Plaintiffs can still seek evidence of Shapiro APC’s compliance or noncompliance with laws governing law corporations after a lawyer owner passes away, prohibited transfers of shares in professional corporations, and shareholder votes required for dissolutions. These are the only subject areas about which the PMK need to testify.
D. Instant Motion to Prevent the Deposition of Loren Naiman
It appears that if the deposition of a PMK goes forward, that person will necessarily be Loren Naiman. To the extent this court is correct—that Naiman and the PMK are the same person—this motion is effectively MOOT.
Simply put, this Court will permit the deposition of Naiman (and only Naiman) to go forward consistent with the above restrictions—whether that be in his individual capacity or as Defendant’s PMK.
E. Sanctions
Under CCP 2025.420(h), “the court shall impose a monetary sanction…against any party, person, or attorney who unsuccessfully makes or opposes a motion for a protective order, unless it finds that the one subject to the sanction acted with substantial justification or that other circumstances make the imposition of the sanction unjust.”
Finding both parties acted with substantial justification, the court declines to award monetary sanctions.
IT IS SO ORDERED.
Moving parties to give notice, unless waived.
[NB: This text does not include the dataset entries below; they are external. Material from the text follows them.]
-- ==== Sys2Proof/Tests/Slice0.lean ====
section
/-! SUPPORT. The model's own tests: the well-formedness checks refuse an ill-formed term each, single steps do what the spec
says on small states, and every clause of every obligation has a state and operands that meet its hypotheses. -/
namespace Sys2Proof.Tests
open Sys2Proof.Machine
set_option maxRecDepth 8000

/-! ## States for tests -/

/-- A state after reset with some fields set, and then changed. -/
def raw (l : List (Fld × Nat × Nat)) (g : Dev → Dev := fun d => d) : State :=
  { State.reset with dev := g (l.foldl (fun d p => d.wr p.1 p.2.1 p.2.2) State.reset.dev) }
/-- The same with power good. -/
def sw (l : List (Fld × Nat × Nat)) (g : Dev → Dev := fun d => d) : State :=
  raw l (fun d => g (d.modPw (fun p => { p with good := true })))

/-- A row of Table 14.1 is On. -/
abbrev up (row : Nat) : Fld × Nat × Nat := (F.PW_DOM_STATE, row, 2)


/-- KSTATE of a transceiver's receive direction. -/
abbrev lk (l v : Nat) : Fld × Nat × Nat := (F.LN_STS_KSTATE, l, v)
/-- KSTATE of a course. -/
abbrev ck (n v : Nat) : Fld × Nat × Nat := (F.CS_STS_KSTATE, n, v)
/-- Course 0 enabled, in a mode, under a protocol, with lane 0 as its member. -/
abbrev c0 (mode proto : Nat) : List (Fld × Nat × Nat) :=
  [(F.CS_CTL_ENABLE, 0, 1), (F.CS_CTL_MODE, 0, mode), (F.CS_CTL_PROTO, 0, proto), (F.CS_LANES_LANES, 0, 1)]
/-- An insertion point of course 0 whose queue 5 holds one record of 60 octets on page 0. -/
def insState : State :=
  { sw ([ck 0 4, lk 0 2, lk 64 2, up 74, (F.TS_IE_CTL_INS_EN, 0, 1), (F.TS_IE_CTL_IQ, 0, 5), (F.PU_QCFG_EN, 5, 1), (F.PU_QCFG_GROUP, 5, 1024),
      (F.PU_QDEPTH_DEPTH, 5, 1), (F.PU_QPAGES_PAGES, 5, 1), (F.PU_QLIM_CONS, 5, 0x40), (F.PU_QSTS_KSTATE, 5, 2), (F.TS_IE_STS_CREDIT, 0, 200)]
      ++ c0 2 0) (fun d => d.modPu (fun p => { p with ptes := [(0, { state := 1, eoq := true, queue := 5, fill := 76, sor := true, eor := true })] }))
    with mem := [⟨0, 60⟩] }
/-- Region 0 with a page frame in slot 2 and paged context P04, whose page-in is to be retried. -/
def retryState : State :=
  sw [up 10, up 75, (F.FB_SLOT_KIND, 2, 2), (F.FB_CFG_FRAMES, 0, 4)] (fun d => { d.modFb 0 (fun x =>
    { x with retry := true, sel := some { ctx := ⟨true, 4⟩ } }) with img := { paged := 16 } })
/-- The same region with P04 resident in slot 2. -/
def pagedState : State :=
  sw [up 10, up 75, (F.FB_SLOT_KIND, 2, 3), (F.FB_SLOT_PNUM, 2, 4), (F.FB_CFG_FRAMES, 0, 4)] (fun d => { d with img := { paged := 16 } })
/-- An operation waits on port 0 of master 66. -/
abbrev op66 : Op := { master := 66, port := 0, tag := 0, kind := 1, addr := 0x1000, beats := [(2 ^ 32 - 1, 77)] }
/-- The part with K_GATE programmed and some fields set. -/
def keyed (l : List (Fld × Nat × Nat)) (g : Dev → Dev := fun d => d) : State :=
  sw l (fun d => g { d with fuse := { kGate := List.replicate 32 1 } })
/-- A staged write of window 0 of region 0: EN and BASE. -/
abbrev winWrite : StagedWrite := { addr := 0x300060, reg := .FB_WIN_BASE, i := 0, data := 0x10001, mask := 0x7FF0001 }
/-- Slot `k` awaits an immediate commit of these staged writes. -/
def commitState (k : Nat) (ws : List StagedWrite) (l : List (Fld × Nat × Nat)) (g : Dev → Dev := fun d => d) : State :=
  sw ([(F.TG_SLOT_STS_STATE, k, 2)] ++ l) (fun d => g (d.modGate k (fun _ => { staged := ws })))
/-- A run of TXTRIM-like calibration on a bay, under good conditions. -/
abbrev run1 : CalRun := { fields := [3, 4], before := false, input := 0, vcal := 10000, calref := true, ppsIn := true, phase := 0, fofs := 0 }
/-- The part as a calibration of kind 1 needs it: every lane of the bay in Disabled. -/
def cal1 : State := sw []
/-- A calibration of kind 1 on target 7 is under way, with these runs done. -/
def calRun (wanted : Nat) (runs : List (List Int)) : State :=
  { cal1 with dev := { cal1.dev with cal := { phase := .measure, op := 1, kind := 1, target := 7, apply := true, runsWanted := wanted, runs := runs } } }
/-- The words of HMAC-SHA-256 over the reset challenge under `keyed`'s K_GATE. -/
def tagOf (j : Nat) : Nat := [3495182775, 3771671548, 278627400, 386812957].getD j 0
/-- The smallest acceptable image: a header and the four yealms that Table 15.6 requires. -/
def hdr : ImageHeader :=
  { magic := 0x43525053, format := 1, hdrlen := 512, part := 0x6408, imglen := 1024, nyealm := 4, sigofs := 768, build := 7, version := 9, crcOk := true }
def bare (ty : BitVec 8) : Yealm := { ty := ty, inst := 0, len := 0, ulen := 0, crcOk := true, decomp := none, settings := [] }
/-- A load from flash image A under way, with some yealms read. -/
def loading (ys : List Yealm) (next : List Nat) : State :=
  sw [(F.CF_STS_LOADING, 0, 1), (F.CF_FLASH_DENSITY, 0, 26), (F.PW_STS_DEV, 0, 1), up 74, up 75] (fun d => d.modBoot (fun b =>
    { b with image := 1, next := next, header := if ys = [] then none else some hdr, yealms := ys, offset := 512 + 64 * ys.length }))
def ecc : Option FlashFound := some { mode := 1, freq := 0, density := 26 }
/-- The same. -/
abbrev live (l : List (Fld × Nat × Nat)) (g : Dev → Dev := fun d => d) : State := sw l g
/-- A load over the management bus under way, with this receive buffer. -/
def rcv (l : List Nat) : State :=
  sw [(F.CF_STS_LOADING, 0, 1), (F.CF_RCV_STS_ACTIVE, 0, 1), (F.CF_RCV_CNT_COUNT, 0, 8)] (fun d => d.modBoot (fun b => { b with image := 3, rcv := l }))
/-- The state that a command answers. -/
def next (c : Instr) (s : State) : State := match exec c s with | .next t => t | _ => s
/-- A part in Active after the address match and the header of a private write at address 0x20. -/
def busState : State :=
  let s := live [(F.PW_STS_DEV, 0, 1)]
  { s with dev := { s.dev.addressMatch with mg := { s.dev.addressMatch.mg with nack := false, curAddr := 0x20 } } }
/-- The state that a step answers. -/
def stepped (s : State) : State := match step s with | .next t => t | _ => s
/-- A candidate frame to be corrected, at the head of side A's frames of transceiver 0. -/
def flight12 : FlightX := { bytes := [1, 2, 3, 4, 5, 6, 7, 8, 9, 10, 11, 12], tIn := 0, candidate := true, correct := true }
def sentState : State := sw [] (fun d => d.modPoint 0 (fun x => { x with flight := [flight12] }))
/-- A guarded request block of port 0 of master 66, with its CRC-32C. -/
def gblock : GuardedBlock := .request ⟨66, 0⟩ 0 0 5 []
def crcOf (b : GuardedBlock) : BitVec 32 := BitVec.ofNat 32 (crc32c (guardBytes b))
def gword : GutterWord := { data := 5, ctl := 0, bnd := false, err := false }
/-- Transceiver 0's side A with an active half to region 3. -/
def gutState : State := sw ([ck 0 4, lk 0 2, lk 64 2, up 13, (F.CS_CTL_VIA_FABRIC, 0, 1), (F.FB_GUTMAP_MAP, 12, 1)] ++ c0 2 0)
/-- The block after `n` failed transfers. -/
def failed (n : Nat) : State := sw [] (fun d => d.modMt (fun m => { m with guards := [(guardKey gblock, { fails := n, block := gblock })] }))
/-- The stored bytes of a yealm with no payload. -/
abbrev bareY (ty : BitVec 8) : YealmBytes := { head := [ty] ++ List.replicate 15 0, payload := [], decomp := none, settings := [] }
/-- A signature block of ALG 1. -/
def sigY (v : Bool) : SigBytes := { bytes := [1, 0], keyHash := 0, verifies := v }
/-- What the loader has before it in a state. -/
def hOf (hb : List (BitVec 8)) (s : State) : ImageHeader := s.dev.boot.header.getD (readHeader (s.dev.boot.headerBytes hb))
def yOf (yb : YealmBytes) (s : State) : Yealm := readYealm (s.dev.boot.yealmBytes yb)
/-- A bus load whose header has been read and which has given one word since. -/
def rcvHdr : State := (rcv [1]).on (fun d => d.modBoot (fun b => { b with header := some hdr }))
/-- The same where one byte more than MWL = 7 allows arrives. -/
def ovfDev : Dev := (live [(F.PW_STS_DEV, 0, 1), (F.MG_BUS_MWL, 0, 7)]).dev.addressMatch.busSts F.MG_BUSSTS_MWLOVF
def ovfState : State := { live [(F.PW_STS_DEV, 0, 1), (F.MG_BUS_MWL, 0, 7)] with dev := { ovfDev with mg := { ovfDev.mg with nack := false, curAddr := 0x20 } } }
Dated: August 11, 2022 ___________________________________
Randolph M. Hammock
Judge of the Superior Court
Any party may submit on the tentative ruling by contacting the courtroom via email at Smcdept49@lacourt.org by no later than 4:00 p.m. the day before the hearing. All interested parties must be copied on the email. It should be noted that if you submit on a tentative ruling the court will still conduct a hearing if any party appears. By submitting on the tentative you have, in essence, waived your right to be present at the hearing, and you should be aware that the court may not adopt the tentative, and may issue an order which modifies the tentative ruling in whole or in part.